TASK DATA section start

/-- The body of an HOURLY entry (R360). -/
def State.hourlyBody (s : State) : List Byte :=
  let lane := fun n => match (s.pl (n / 9) (n % 9)).hourMean with
    | some m => if s.laneState (n / 9) (n % 9) = 2 ∨ s.laneState (n / 9) (n % 9) = 7 then tenthDb m else 0xFF
    | none => 0xFF
  (List.range 144).flatMap (fun n => leBytes 1 (lane n))
    ++ (List.range 5).flatMap (fun d => leBytes 3 (s.f (R.AGE_DIE d) F.AGE_DIE_MEAN) ++ leBytes 3 (s.f (R.AGE_DIE d) F.AGE_DIE_MAX)
      ++ leBytes 1 (s.f (R.AGE_DIE d) F.AGE_DIE_MAX_MON) ++ leBytes 1 0)
    ++ (List.range 5).flatMap (fun d => leBytes 2 (patternOf 16 (Tab.get (fun _ => 0) s.jrn.hourTemp d)))
    ++ leBytes 4 s.jrn.hourRetire ++ leBytes 4 s.jrn.hourConv ++ leBytes 4 s.jrn.hourReef ++ leBytes 4 s.jrn.hourTrim

/-- The hour's margins become points of the fit, and its trend hourly means, at most 8,760 of each (R351, R354). -/
def State.hourPoint (s : State) (o l : Nat) : State :=
  let x := s.pl o l
  let hist := match x.hourMean with | some m => ((s.tick, m) :: x.hist).take 8760 | none => x.hist
  let trend := if x.hsec = 0 then x.trend
    else ((s.tick, (roundDiv x.hser x.hsec).toNat, (roundDiv x.hcorr x.hsec).toNat) :: x.trend).take 8760
  s.setPl o l { x with hist := hist, hsum := 0, hn := 0, trend := trend, hser := 0, hcorr := 0, hsec := 0 }

/-- The hour's HK0/HK1 differences (R351): HK_DRIFT once a mean has moved by more than half of the tolerance. -/
def State.hourHk (s : State) : State :=
  let half := s.f R.HK_PLAUS_CTL F.HK_PLAUS_CTL_TOL
  let s := s.each s.jrn.hkSum fun e s =>
    let (k, n, sum) := e
    if n = 0 then s
    else
      let m := roundDiv sum n
      match Tab.get (fun _ => none) s.jrn.hkBase k with
      | none => { s with jrn.hkBase := Tab.set (fun _ => none) s.jrn.hkBase k (some m) }
      | some b =>
        if half < 2 * (m - b).natAbs ∧ s.jrn.hkDrift = false then
          { s with jrn.hkDrift := true }.event Ev.HK_DRIFT noObj noLane [k]
        else s
  { s with jrn.hkSum := [] }

/-- The HOURLY entry, due from each multiple of 360,000,000 ticks on (R360); deferred work runs a tick later (R55). -/
def State.jrnHourly (s : State) : State :=
  if s.jrn.hourDue && !s.time.planHeld then
    let s := { s with jrn.hourDue := false }.jrnAdd 1 s.hourlyBody
    let s := s.each (pairsOf (List.range 16) 9) fun p s => s.hourPoint p.1 p.2
    let s := s.hourHk
    { s with jrn.hourRetire := 0, jrn.hourConv := 0, jrn.hourReef := 0, jrn.hourTrim := 0, jrn.hourTemp := [] }
  else s

/-- JRN_HOURLY (R360). -/
def execJrnHourly (s : State) : Host.Outcome State Fault Refusal := .next s.jrnHourly

/-- The first entry that waits is written to flash; the third failure drops it (R361). -/
def State.jrnFlash (s : State) (ok : Bool) : State :=
  match s.jrn.flashQ with
  | e :: q =>
    if ok then { s with jrn.flashQ := q, jrn.tries := 0, jrn.flash := jrnRoom 196608 s.jrn.flash ++ [e] }
    else if s.jrn.tries < 2 then { s with jrn.tries := s.jrn.tries + 1 }
    else ({ s with jrn.flashQ := q, jrn.tries := 0 }.incF R.JRN_CNT F.JRN_CNT_FLASH_FAIL 1).event Ev.JRN_FAIL noObj noLane []
  | [] => s

/-- JRN_FLASH_WRITE (R361). -/
def execJrnFlashWrite (ok : Bool) (s : State) : Host.Outcome State Fault Refusal := .next (s.jrnFlash ok)

/-- SEQ of an entry. -/
def jrnSeq (e : List Byte) : Nat := ofLeBytes ((e.drop 4).take 4)

/-- JRN_READ at its tick (R363): entries of a region from a SEQ on are written to host memory; an entry that a lost channel held is reloaded from
flash (R296, R453). -/
def State.jrnRead (s : State) (c : Cmd) (region seq count addr : Nat) : State :=
  if 2 ≤ region ∨ count = 0 ∨ 4096 < count ∨ addr % 64 ≠ 0 then s.refuse c Op.JRN_READ St.BAD_FIELD
  else if !s.b R.JRN_STAT F.JRN_STAT_READY then s.refuse c Op.JRN_READ St.WRONG_STATE
  else if !s.isOn domGDDR then s.refuse c Op.JRN_READ St.DOMAIN_OFF
  else
    let es := ((if region = 0 then s.jrn.own else s.jrn.partner).filter fun e => decide (seq ≤ jrnSeq e)).take count
    let s := if es.isEmpty then s else s.dma addr es.flatten
    s.ok c Op.JRN_READ [(32, 2, es.length), (36, 4, match es with | e :: _ => jrnSeq e | [] => 0)]

/-- JRN_READ (R363). -/
def execJrnRead (cmd : Cmd) (region : BitVec 8) (seq : BitVec 32) (count : BitVec 16) (addr : BitVec 64) (s : State) :
    Host.Outcome State Fault Refusal := .next (s.jrnRead cmd region.toNat seq.toNat count.toNat addr.toNat)

end Sys2Proof.Machine
end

TASK DATA section end

[ACTIVITY] Print exactly the lines of the listing above starting at the line containing "let hist := match" and ending at the line containing "let s := s.each s.jrn.hkSum fun e s =>", both included.

[TASK ANSWER]
  let hist := match x.hourMean with | some m => ((s.tick, m) :: x.hist).take 8760 | none => x.hist
  let trend := if x.hsec = 0 then x.trend
    else ((s.tick, (roundDiv x.hser x.hsec).toNat, (roundDiv x.hcorr x.hsec).toNat) :: x.trend).take 8760
  s.setPl o l { x with hist := hist, hsum := 0, hn := 0, trend := trend, hser := 0, hcorr := 0, hsec := 0 }

/-- The hour's HK0/HK1 differences (R351): HK_DRIFT once a mean has moved by more than half of the tolerance. -/
def State.hourHk (s : State) : State :=
  let half := s.f R.HK_PLAUS_CTL F.HK_PLAUS_CTL_TOL
  let s := s.each s.jrn.hkSum fun e s =>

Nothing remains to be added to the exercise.